Test Metal Gear Rising Revengeance

Le par Fabien H.  |  1 commentaire(s)
Metal Gear Rising Revengeance - vignette

Plutôt attendu des amateurs de la série de Hideo Kojima, Metal Gear Rising : Revengeance apporte toutefois une vision différente de la série. Le jeu est en effet développé par PlatinumGames, studio japonais bien connu pour son travail de qualité. Mettant en avant le mal-aimé Raiden, ce spin-off laisse largement de côté l'approche infiltration pour se concentrer sur l'action pure et dure. Le résultat sera-t-il à la hauteur ? Réponse dans notre test.

Le monde va mal

Alors que la licence Metal Gear Solid n'a pas fait son retour depuis le quatrième épisode, Hideo Kojima avait révélé l'existence d'un spin-off. Baptisé Metal Gear Rising : Revengeance, ce dernier ne met aucunement Snake à l'honneur, mais bien Raiden, le héros mal aimé de Metal Gear Solid 2 : Sons of Liberty. Le bougre efféminé a bien changé depuis cette époque, puisqu'il se présente désormais comme un puissant cyborg armé d'une fine lame. Son caractère se veut également plus affirmé, gommant de ce fait les traits critiqués par les joueurs lors de sa première apparition dans la licence.

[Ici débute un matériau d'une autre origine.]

theorem readOut_of_busy {s : State} {off : Nat} (h : off / 4 < s.params.canvasCap) (hb : s.status.busy = true) :
    readOut s off = none := by
  rw [readOut, if_neg (Nat.not_le.mpr h), if_pos hb]

theorem readOut_of_idle {s : State} {off : Nat} (h : off / 4 < s.params.canvasCap) (hb : s.status.busy = false) :
    readOut s off = Words.read s.canvas (off / 4) := by
  rw [readOut, if_neg (Nat.not_le.mpr h), hb]; rfl

theorem hostWrite_out {s : State} {off : Nat} (v : Word) (hr : s.inReset = false) :
    hostWrite (.out off) v s = .next s := by
  simp [hostWrite, hostAccess, hr, placeOf]

/-- Settles O46: beyond the canvas, below it while BUSY = 1, and below it while BUSY = 0. -/
theorem outReadsTheCanvas : Obligations.OutReadsTheCanvas := by
  intro s a b v hr hb
  have hword : (4 * a + b) / 4 = a := by omega
  refine ⟨fun hbusy ha => ?_, fun c hidle ha hc => ?_, fun hidle ha hnone => ?_, fun ha => ?_, hostWrite_out v hr⟩ <;>
    rw [hostRead_out hr]
  · rw [readOut_of_busy (by rwa [hword]) hbusy]; rfl
  · rw [readOut_of_idle (by rwa [hword]) hidle, hword, hc, deliver_some_eq]
  · rw [readOut_of_idle (by rwa [hword]) hidle, hword, hnone]; rfl
  · rw [readOut_beyond (by rwa [hword]), deliver_some_eq]

/-! ### No read has a side effect -/

/-- A delivered word changes the model's two read fields alone (R44). -/
theorem deliver_frame (w : Option Word) (s : State) :
    deliver w s = { s with readData := (deliver w s).readData, freeCount := (deliver w s).freeCount } := by
  cases w <;> rfl

theorem hostRead_next {s t : State} {a : Target} (h : hostRead a s = .next t) :
    s.inReset = false ∧ ∃ w, t = deliver w s := by
  obtain ⟨hr, ⟨off, rfl⟩ | ⟨off, rfl⟩⟩ := hostAccess_next h
  · exact ⟨hr, _, rfl⟩
  · exact ⟨hr, _, rfl⟩

/-- Settles O47: wherever a read leads, it delivers a word. -/
theorem hostReadsHaveNoSideEffect : Obligations.HostReadsHaveNoSideEffect := by
  intro s t a h
  obtain ⟨-, w, rfl⟩ := hostRead_next h
  exact deliver_frame w s

/-! ### Writes -/

/-- A write to register number `k`, at each of the word's byte offsets (R35). -/
theorem hostWrite_register {s : State} {b k : Nat} {slot : Slot} {v : Word} (hr : s.inReset = false) (hb : b < 4)
    (hk : k < 10) (hslot : slotAt (4 * k) = slot) : hostWrite (.reg (4 * k + b)) v s = .next (writeSlot v s slot) := by
  rw [hostWrite_reg hr (by omega), slotAt_add (Nat.dvd_mul_right 4 k) hb, hslot]

/-- What an input word other than CMD stores while no command runs (R18 to R21, R26). -/
theorem writeSlot_argument_of_idle {s : State} (v : Word) (h : s.status.busy = false) :
    writeSlot v s .offset = { s with offset := v } ∧
    writeSlot v s .count = { s with count := v.extractLsb' 0 16 } ∧
    writeSlot v s .romLen = { s with romLen := BitVec.ofNat 32 (min v.toNat s.params.romCap) } ∧
    writeSlot v s .palCnt = { s with palCnt := BitVec.ofNat 9 (min v.toNat 256) } ∧
    ∀ n, writeSlot v s (.pal n) = { s with pal := Words.write s.pal n v } := by
  have hcount : v.extractLsb' 0 16 = v.setWidth 16 := rfl
  rw [hcount]
  exact ⟨unlessBusy_of_idle s _ h, unlessBusy_of_idle s _ h, unlessBusy_of_idle s _ h, unlessBusy_of_idle s _ h,
    fun n => unlessBusy_of_idle s _ h⟩

/-- Settles O39: each offset leads to its register, which stores the value while no command runs. -/
theorem argumentWritesAreStored : Obligations.ArgumentWritesAreStored := by
  intro s v b hr hidle hb
  obtain ⟨hoffset, hcount, hromLen, hpalCnt, hpal⟩ := writeSlot_argument_of_idle v hidle
  refine ⟨?_, ?_, ?_, ?_, fun n hn => ⟨Words.write s.pal n v, ?_, Words.read_write_self _ _ _,
    fun m hm => Words.read_write_of_ne _ v hm⟩⟩
  · exact (hostWrite_register (k := 2) hr hb (by decide) rfl).trans (congrArg _ hoffset)
  · exact (hostWrite_register (k := 3) hr hb (by decide) rfl).trans (congrArg _ hcount)
  · exact (hostWrite_register (k := 4) hr hb (by decide) rfl).trans (congrArg _ hromLen)
  · exact (hostWrite_register (k := 5) hr hb (by decide) rfl).trans (congrArg _ hpalCnt)
  · rw [hostWrite_reg hr (by omega), slotAt_pal_add hn hb, hpal]

/-- Everything a host write that answers a next state can have done. -/
theorem hostWrite_next {s t : State} {a : Target} {v : Word} (h : hostWrite a v s = .next t) :
    s.inReset = false ∧ ((∃ off, t = writeSlot v s (slotAt off)) ∨ t = s) := by
  obtain ⟨hr, ⟨off, rfl⟩ | ⟨off, rfl⟩⟩ := hostAccess_next h
  · exact ⟨hr, .inl ⟨off, rfl⟩⟩
  · exact ⟨hr, .inr rfl⟩

/-! ### Host turns while a command runs -/

/-- With neither a completion nor an error to report, an acknowledge can clear nothing but WLOST (R101). -/
theorem acknowledge_of_clear {s : State} (v : Word) (hdone : s.status.done = false) (herr : s.status.err = false)
    (hcode : s.status.errCode = 0) :
    acknowledge v s = { s with status := { s.status with wlost := (acknowledge v s).status.wlost } } := by
  simp only [acknowledge, Status.writeOneClear, hdone, herr, hcode, Bool.false_and, ite_self]

/-- While a command runs a write to REG changes nothing but WLOST (R37, R111). -/
theorem writeSlot_of_busy {s : State} (v : Word) (k : Slot) (hbusy : s.status.busy = true)
    (hdone : s.status.done = false) (herr : s.status.err = false) (hcode : s.status.errCode = 0) :
    ∃ wlost, writeSlot v s k = { s with status := { s.status with wlost := wlost } } := by
  rcases writeSlot_cases v s k with h | h | ⟨-, h⟩ | ⟨hidle, -⟩
  · exact ⟨s.status.wlost, h⟩
  · exact ⟨_, h.trans (acknowledge_of_clear v hdone herr hcode)⟩
  · exact ⟨true, h⟩
  · exact absurd (hbusy.symm.trans hidle) Bool.true_eq_false.mp

/-- Settles O48: a read delivers a word, and a write changes at most WLOST. -/
theorem hostTurnsWhileBusyChangeOnlyWlost : Obligations.HostTurnsWhileBusyChangeOnlyWlost := by
  rintro s t hbusy hdone herr hcode ⟨a, hread | ⟨v, hwrite⟩⟩ hstep
  · rw [step_of_nextTurn hread] at hstep
    obtain ⟨-, w, rfl⟩ := hostRead_next hstep
    exact (deliver_frame w s.popTurn).trans (by rw [deliver_status]; rfl)
  · rw [step_of_nextTurn hwrite] at hstep
    obtain ⟨-, ⟨off, rfl⟩ | rfl⟩ := hostWrite_next hstep
    · obtain ⟨wlost, h⟩ := writeSlot_of_busy (s := s.popTurn) v (slotAt off) hbusy hdone herr hcode
      rw [h]; rfl
    · rfl

/-! ### System addresses -/

/-- An access is decided by the place its target names (R34). -/
theorem hostAccess_congr {s : State} {a b : Target} (h : placeOf s.params a = placeOf s.params b)
    (onReg onOut : Nat → State) : hostAccess a s onReg onOut = hostAccess b s onReg onOut := by
  simp only [hostAccess, h]

theorem hostAccess_of_rom {s : State} {a : Target} (hr : s.inReset = false) (h : placeOf s.params a = .rom)
    (onReg onOut : Nat → State) : hostAccess a s onReg onOut = .refused .hostAccessToRom := by
  simp [hostAccess, hr, h]

theorem hostAccess_of_elsewhere {s : State} {a : Target} (hr : s.inReset = false)
    (h : placeOf s.params a = .elsewhere) (onReg onOut : Nat → State) :
    hostAccess a s onReg onOut = .refused .addressNotOfThisBlock := by
  simp [hostAccess, hr, h]

/-- An offset inside REG, from REG's base. -/
theorem placeOf_regBase {p : Params} {off : Nat} (h : off < 0x4000) :
    placeOf p (.sys (p.regBase + off)) = placeOf p (.reg off) := by
  have hin : p.regBase ≤ p.regBase + off ∧ p.regBase + off < p.regBase + regBytes := by unfold regBytes; omega
  simp only [placeOf]
  rw [if_pos hin, if_pos (show off < regBytes from h), Nat.add_sub_cancel_left]

/-- An offset inside the canvas, from OUT's base, which REG does not overlap. -/
theorem placeOf_outBase {p : Params} {off : Nat} (hp : p.legal) (h : off < 4 * p.canvasCap) :
    placeOf p (.sys (p.outBase + off)) = placeOf p (.out off) := by
  obtain ⟨-, -, -, hregOut, -, -⟩ := hp
  have hreg : ¬ (p.regBase ≤ p.outBase + off ∧ p.outBase + off < p.regBase + regBytes) := by omega
  have hout : p.outBase ≤ p.outBase + off ∧ p.outBase + off < p.outBase + 4 * p.canvasCap := by omega
  simp only [placeOf]
  rw [if_neg hreg, if_pos hout, Nat.add_sub_cancel_left]

/-- An address inside the ROM space, which neither REG nor OUT overlaps. -/
theorem placeOf_romBase {p : Params} {a : Nat} (hp : p.legal) (h : a < p.romCap) :
    placeOf p (.sys (p.romBase + a)) = .rom := by
  obtain ⟨-, -, -, -, hregRom, houtRom⟩ := hp
  have hreg : ¬ (p.regBase ≤ p.romBase + a ∧ p.romBase + a < p.regBase + regBytes) := by omega
  have hout : ¬ (p.outBase ≤ p.romBase + a ∧ p.romBase + a < p.outBase + 4 * p.canvasCap) := by omega
  have hrom : p.romBase ≤ p.romBase + a ∧ p.romBase + a < p.romBase + p.romCap := by omega
  simp only [placeOf]
  rw [if_neg hreg, if_neg hout, if_pos hrom]

theorem placeOf_elsewhere {p : Params} {a : Nat} (hreg : a < p.regBase ∨ p.regBase + 0x4000 ≤ a)
    (hout : a < p.outBase ∨ p.outBase + 4 * p.canvasCap ≤ a) (hrom : a < p.romBase ∨ p.romBase + p.romCap ≤ a) :
    placeOf p (.sys a) = .elsewhere := by
  have hnotReg : ¬ (p.regBase ≤ a ∧ a < p.regBase + regBytes) := by unfold regBytes; omega
  simp only [placeOf]
  rw [if_neg hnotReg, if_neg (by omega), if_neg (by omega)]

/-- Settles O49: an access is decided by its place, and the bases put each address in one place. -/
theorem systemAddressesReachTheSpaces : Obligations.SystemAddressesReachTheSpaces := by
  intro s v hr hp
  refine ⟨fun off h => ?reg, fun off h => ?out, fun a h => ?rom, fun a hreg hout hrom => ?elsewhere⟩
  case reg => exact ⟨hostAccess_congr (placeOf_regBase h) _ _, hostAccess_congr (placeOf_regBase h) _ _⟩
  case out => exact ⟨hostAccess_congr (placeOf_outBase hp h) _ _, hostAccess_congr (placeOf_outBase hp h) _ _⟩
  case rom => exact ⟨hostAccess_of_rom hr (placeOf_romBase hp h) _ _, hostAccess_of_rom hr (placeOf_romBase hp h) _ _⟩
  case elsewhere =>
    have hplace := placeOf_elsewhere hreg hout hrom
    exact ⟨hostAccess_of_elsewhere hr hplace _ _, hostAccess_of_elsewhere hr hplace _ _⟩

end Sys2Proof.Machine
end

section
/-! Reset (R33, R108, R109) and the ROM's owner (R39, R113). -/

namespace Sys2Proof.Machine

open Sys2Proof

/-- Settles O50: every register of the reset state is written out. -/
theorem resetRegistersAreZero : Obligations.ResetRegistersAreZero :=
  ⟨rfl, by decide, rfl, rfl, rfl, rfl, rfl, rfl, rfl, rfl, rfl, fun _ => rfl, fun _ => rfl⟩

/-- While reset is asserted no host access has a meaning (R108; U7). -/
theorem hostAccess_of_inReset {s : State} (h : s.inReset = true) (a : Target) (onReg onOut : Nat → State) :
    hostAccess a s onReg onOut = .refused .hostAccessDuringReset := by
  rw [hostAccess, if_pos h]

/-- Settles O51: the turn leaves the reset state but for what is not the block's; its engine is idle, so it waits. -/
theorem resetAbandonsTheCommand : Obligations.ResetAbandonsTheCommand := by
  intro s hturn
  refine ⟨applyReset s.popTurn, step_of_nextTurn hturn, rfl, rfl, rfl, rfl, rfl, rfl, rfl, rfl, rfl, rfl, rfl, rfl,
    Words.read_nil, Words.read_nil, engineTurn_of_idle rfl, fun a v => ?_⟩
  exact ⟨hostAccess_of_inReset rfl a _ _, hostAccess_of_inReset rfl a _ _⟩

Se déroulant en 2018 – soit quatre ans après les événements de Metal Gear Solid 4 : Guns of the Patriots - Metal Gear Rising : Revengeance se déroule dans un climat mondial tendu. Raiden a rejoint une société spécialisée dans la sécurité militaire. Sa première mission consiste à empêcher l'enlèvement programmé du premier ministre africain, N'Mani. Cet objectif de routine tourne au vinaigre lorsque le cyborg Samuel Rodriguez ( alias Sam ) entre en jeu et parvient à mettre la main sur l'homme politique. Bien décidé à ne pas faire capoter la mission, Raiden se lance à la poursuite de son adversaire, mais se rend vite compte de son incapacité à faire face. Cet échec cuisant se solde par l'assassinat de N'Mani, dans les intérêts de la société Desperado Enforcement LLC, de mèche avec les russes.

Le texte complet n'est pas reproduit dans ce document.